Case keeps lawmakers from tackling school finance

AUSTIN, TX

Efforts to ease the state's tough and getting-tougher academic accountability standards, meanwhile, may draw support from portions of both camps.

But what likely won't come up after lawmakers descend on the State Capitol on Jan. 8 is the case unfolding in a courtroom three blocks away, where school districts responsible for educating three quarters of Texas' more than 5 million public-school students have sued, claiming the underlying formula used to fund schools is unconstitutional.

That's because, while an initial ruling may come quickly, it will surely get appealed to the Texas Supreme Court -- which won't rule until the Legislature has adjourned for the summer.

If the courts find that the state is underfunding schools or distributing funding in unfair ways, it will be up to the Legislature to craft a new formula. But that's expected to require a special session called late next year or in 2014.

That makes it the Legislature's fight next time. Or perhaps not at all -- depending on what the courts decide.

"We know funding levels aren't adequate. We also know that we have a distribution problem," said state Rep. Mark Strama, an Austin Democrat. "So knowing we have a problem, it would be better to address it now rather than later. But we won't."

And, in a Legislature where both parties won't see eye-to-eye on that much, everyone agrees on this.

"The Legislature isn't known for making any changes to the school finance system until the courts tell them to," said Chandra Villanueva, a policy analyst for the progressive Austin think tank the Center for Public Policy Priorities. "Their hands are going to be put to fire before they do anything."

Similar sentiment came from JoAnn Fleming, chairwoman of the Tea Party Advisory Committee, a group of activists that counsels conservative state lawmakers. "I don't see the political will for anybody to do anything," she said.

Testimony in the case will go until late January, when State District Judge John Dietz will rule. Dietz says he'd like to decide "in time for somebody to still do something" during the legislative session.

But Strama noted that lawmakers know from past experience not to tackle major reform until the courts have had their full say. He was a staffer in the state Senate when the Legislature reformed school finance laws to create county education district tax rates in response to previous lawsuits and a 1991 state Supreme Court ruling.

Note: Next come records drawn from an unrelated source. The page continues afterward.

-- ==== Sys2Proof/Machine/Crypto.lean ====
section
/-! DEFINITION. The byte codes that the manual names: AES-256-XTS over a line (R71, IEEE 1619), CRC32C (R94), and the
CRC-64 of a flit group (R288). -/

namespace Sys2Proof.Machine

/-- The AES substitution box, entry i in byte i (FIPS 197). -/
def sboxBits : BitVec 2048 := 0x16bb54b00f2d99416842e6bf0d89a18cdf2855cee9871e9b948ed9691198f8e19e1dc186b95735610ef6034866b53e708a8bbd4b1f74dde8c6b4a61c2e2578ba08ae7a65eaf4566ca94ed58d6d37c8e779e4959162acd3c25c2406490a3a32e0db0b5ede14b8ee4688902a22dc4f816073195d643d7ea7c41744975fec130ccdd2f3ff1021dab6bcf5389d928f40a351a89f3c507f02f94585334d43fbaaefd0cf584c4a39becb6a5bb1fc20ed00d153842fe329b3d63b52a05a6e1b1a2c830975b227ebe28012079a059618c323c7041531d871f1e5a534ccf73f362693fdb7c072a49cafa2d4adf04759fa7dc982ca76abd7fe2b670130c56f6bf27b777c63

/-- The inverse substitution box. -/
def invSboxBits : BitVec 2048 := 0x7d0c2155631469e126d677ba7e042b17619953833cbbebc8b0f52aae4d3be0a0ef9cc9939f7ae52d0d4ab519a97f51605fec8027591012b131c7078833a8dd1ff45acd78fec0db9a2079d2c64b3e56fc1bbe18aa0e62b76f89c5291d711af1476edf751ce837f9e28535ade72274ac9673e6b4f0cecff297eadc674f4111913a6b8a130103bdafc1020f3fca8f1e2cd00645b3b80558e4f70ad3bc8c00abd890849d8da75746155edab9edfd5048706c92b6655dcc5ca4d41698688664f6f87225d18b6d49a25b76b224d92866a12e084ec3fa420b954cee3d23c2a632947b54cbe9dec444438e3487ff2f9b8239e37cfbd7f3819ea340bf38a53630d56a0952

/-- Substitution of a byte. -/
def subByte (t : BitVec 2048) (b : Byte) : Byte := t.extractLsb' (8 * b.toNat) 8

/-- Multiplication by x in the AES field. -/
def xtime (b : Byte) : Byte := (b <<< 1) ^^^ (if b.getLsbD 7 then 0x1b else 0)

/-- Product in the AES field by a small constant. -/
def gmul (c : Nat) (b : Byte) : Byte :=
  let b2 := xtime b
  let b4 := xtime b2
  let b8 := xtime b4
  (if c % 2 = 1 then b else 0) ^^^ (if c / 2 % 2 = 1 then b2 else 0) ^^^ (if c / 4 % 2 = 1 then b4 else 0)
    ^^^ (if c / 8 % 2 = 1 then b8 else 0)

/-- Bytes joined by exclusive or, place by place. -/
def xorBytes (a b : List Byte) : List Byte := List.zipWith (· ^^^ ·) a b

/-- One more word of the AES-256 key schedule; i is its number and the words so far come latest first. -/
def keyWord (i : Nat) (rcon : Byte) (ws : List (List Byte)) : List Byte :=
  let prev := ws.getD 0 []
  let back := ws.getD 7 []
  let t := if i % 8 = 0 then
      (match (prev.drop 1 ++ prev.take 1).map (subByte sboxBits) with | b :: r => (b ^^^ rcon) :: r | [] => [])
    else if i % 8 = 4 then prev.map (subByte sboxBits) else prev
  xorBytes back t

/-- Words added to a key schedule: n words from number i. -/
def expandFrom : Nat → Nat → Byte → List (List Byte) → List (List Byte)
  | 0, _, _, ws => ws
  | n + 1, i, rcon, ws =>
    expandFrom n (i + 1) (if i % 8 = 0 then xtime rcon else rcon) (keyWord i rcon ws :: ws)

/-- A list cut into pieces of four. -/
def chunks4 {α : Type} : Nat → List α → List (List α)
  | 0, _ => []
  | n + 1, l => l.take 4 :: chunks4 n (l.drop 4)

/-- The fifteen round keys of a 32-byte key, in order. -/
def roundKeys (key : List Byte) : List (List Byte) :=
  let ws := (expandFrom 52 8 1 (chunks4 8 key).reverse).reverse
  (chunks4 15 ws).map List.flatten

/-- The bytes of a block moved: place i takes the byte at f i. -/
def permute (f : Nat → Nat) (l : List Byte) : List Byte := (List.range 16).map fun i => l.getD (f i) 0

/-- The columns of a block multiplied by a circulant. -/
def mixWith (c : List Nat) (l : List Byte) : List Byte :=
  (List.range 16).map fun i =>
    (List.range 4).foldl (fun a j => a ^^^ gmul (c.getD ((j + 4 - i % 4) % 4) 0) (l.getD (i / 4 * 4 + j) 0)) 0

/-- AES-256 of a block of 16 bytes under expanded keys.
Log 30 (PRESUMED). -/
def aesEncrypt (rk : List (List Byte)) (x : List Byte) : List Byte :=
  let x := xorBytes x (rk.getD 0 [])
  (List.range 14).foldl (fun x r =>
    let y := permute (fun i => (i + 4 * (i % 4)) % 16) (x.map (subByte sboxBits))
    let z := if r = 13 then y else mixWith [2, 3, 1, 1] y
    xorBytes z (rk.getD (r + 1) [])) x

/-- The inverse of AES-256.
Log 30 (PRESUMED). -/
def aesDecrypt (rk : List (List Byte)) (x : List Byte) : List Byte :=
  let x := xorBytes x (rk.getD 14 [])
  (List.range 14).foldl (fun x r =>
    let y := (permute (fun i => (i + 12 * (i % 4)) % 16) x).map (subByte invSboxBits)
    let z := xorBytes y (rk.getD (13 - r) [])
    if r = 13 then z else mixWith [14, 11, 13, 9] z) x

/-- The tweak times x, as a 128-bit little-endian polynomial (IEEE 1619). -/
def tweakNext (t : BitVec 128) : BitVec 128 := (t <<< 1) ^^^ (if t.getLsbD 127 then 0x87 else 0)

/-- XTS over the eight blocks of a line whose data unit number is the DPA's line number (R71); the key pair holds the data
key in its low 32 bytes.
Log 30 (PRESUMED). -/
def xtsLine (dec : Bool) (key : BitVec 512) (line : Nat) (data : Line) : Line :=
  let kb := bytesOfNat 64 key.toNat
  let k1 := roundKeys (kb.take 32)
  let k2 := roundKeys (kb.drop 32)
  let t0 : BitVec 128 := BitVec.ofNat 128 (natOfBytes (aesEncrypt k2 (bytesOfNat 16 line)))
  let r := (List.range 8).foldl (fun (a : List Byte × BitVec 128) j =>
    let tb := bytesOfNat 16 a.2.toNat
    let blk := xorBytes (bytesOfNat 16 (data.extractLsb' (128 * j) 128).toNat) tb
    let o := xorBytes (if dec then aesDecrypt k1 blk else aesEncrypt k1 blk) tb
    (a.1 ++ o, tweakNext a.2)) ([], t0)
  BitVec.ofNat 1024 (natOfBytes r.1)

/-- One step of a reflected CRC by one byte. -/
def crcByte (poly crc : Nat) (b : Byte) : Nat :=
  (List.range 8).foldl (fun y i =>
    let f := (y + (b.toNat / 2 ^ i) % 2) % 2
    (y / 2) ^^^ (if f = 1 then poly else 0)) crc

/-- CRC32C of RFC 3720 (R94).
Log 30 (PRESUMED). -/
def crc32c (l : List Byte) : Nat := (l.foldl (crcByte 0x82F63B78) 0xFFFFFFFF) ^^^ 0xFFFFFFFF

/-- The CRC-64 tag of a flit group: bytes in order, each most significant bit first, initial value 0, no final inversion
(R288).
Log 30 (PRESUMED). -/
def crc64 (l : List Byte) : Nat :=
  l.foldl (fun c b => (List.range 8).foldl (fun (y : Nat) i =>
    let top := (y / 2 ^ 63 + b.toNat / 2 ^ (7 - i)) % 2
    (y * 2 % 2 ^ 64) ^^^ (if top = 1 then 0x42F0E1EBA9EA3693 else 0)) c) 0

end Sys2Proof.Machine
end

Less than nine months later, however, the Texas high court issued another ruling declaring county education districts unconstitutional too.

"You could spend a lot of time creating a new system that, when the court ruling finally comes down, turns out to violate one of its aspects," he said. "So there's a rational explanation for the attitude of delay, even as it it's totally unsatisfying."

Sen. Dan Patrick, chairman of the Senate Education Committee, agreed that "the specter of a court decision hanging over both districts and the Legislature makes the task to find answers through the proper legislative process that much more difficult."

The Houston Republican vowed instead to focus on "how we spend our education dollars with the same attention and priority as how much we spend."

Patrick supports lifting a cap of 215 charter schools licensed to operate in Texas, and a school choice program -- others call it a voucher system -- allowing students to use public money to attend private schools.

A tea party favorite, Patrick has frequently clashed with fellow Republican and Lt. Gov. David Dewhurst, who controls the flow of legislation in the Senate. But Patrick endorsed Dewhurst's failed run for U.S. Senate this year, forming an alliance that has now allowed the pair to team up on proposed school-choice legislation.

Democrats who oppose diverting state money to private schools are hoping to win allies among conservative lawmakers in rural districts, where public schools are often the only schools available, rendering moot any expansion of educational choice.

An issue that could bring together both tea party supporters and Democrats may be reducing the importance of high-stakes standardized tests when measuring student performance. Even the influential Texas Association of Business --which has long called for tough academic accountability standards to ensure a properly educated state workforce -- is supporting a proposal to reduce the number of standardized tests high school students are required to take.

On the possibility of restoring some of the $4 billion in cuts to public education and $1.4 billion to grant programs the Legislature approved in 2011, House Speaker Joe Straus has promised lawmakers will at least increase funding $2 billion -- enough to keep up with the state's booming population, which has seen statewide enrollment grow by 80,000 public-school students per year.

But the San Antonio Republican, like many of his GOP colleagues, has refused to commit to rolling back the cuts more than that -- even though the improving Texas economy will give the Legislature more revenue to work with than in 2011.

"How far we can go in restoring certain decisions that we made last time remains to be seen," Straus said. "I hope we can."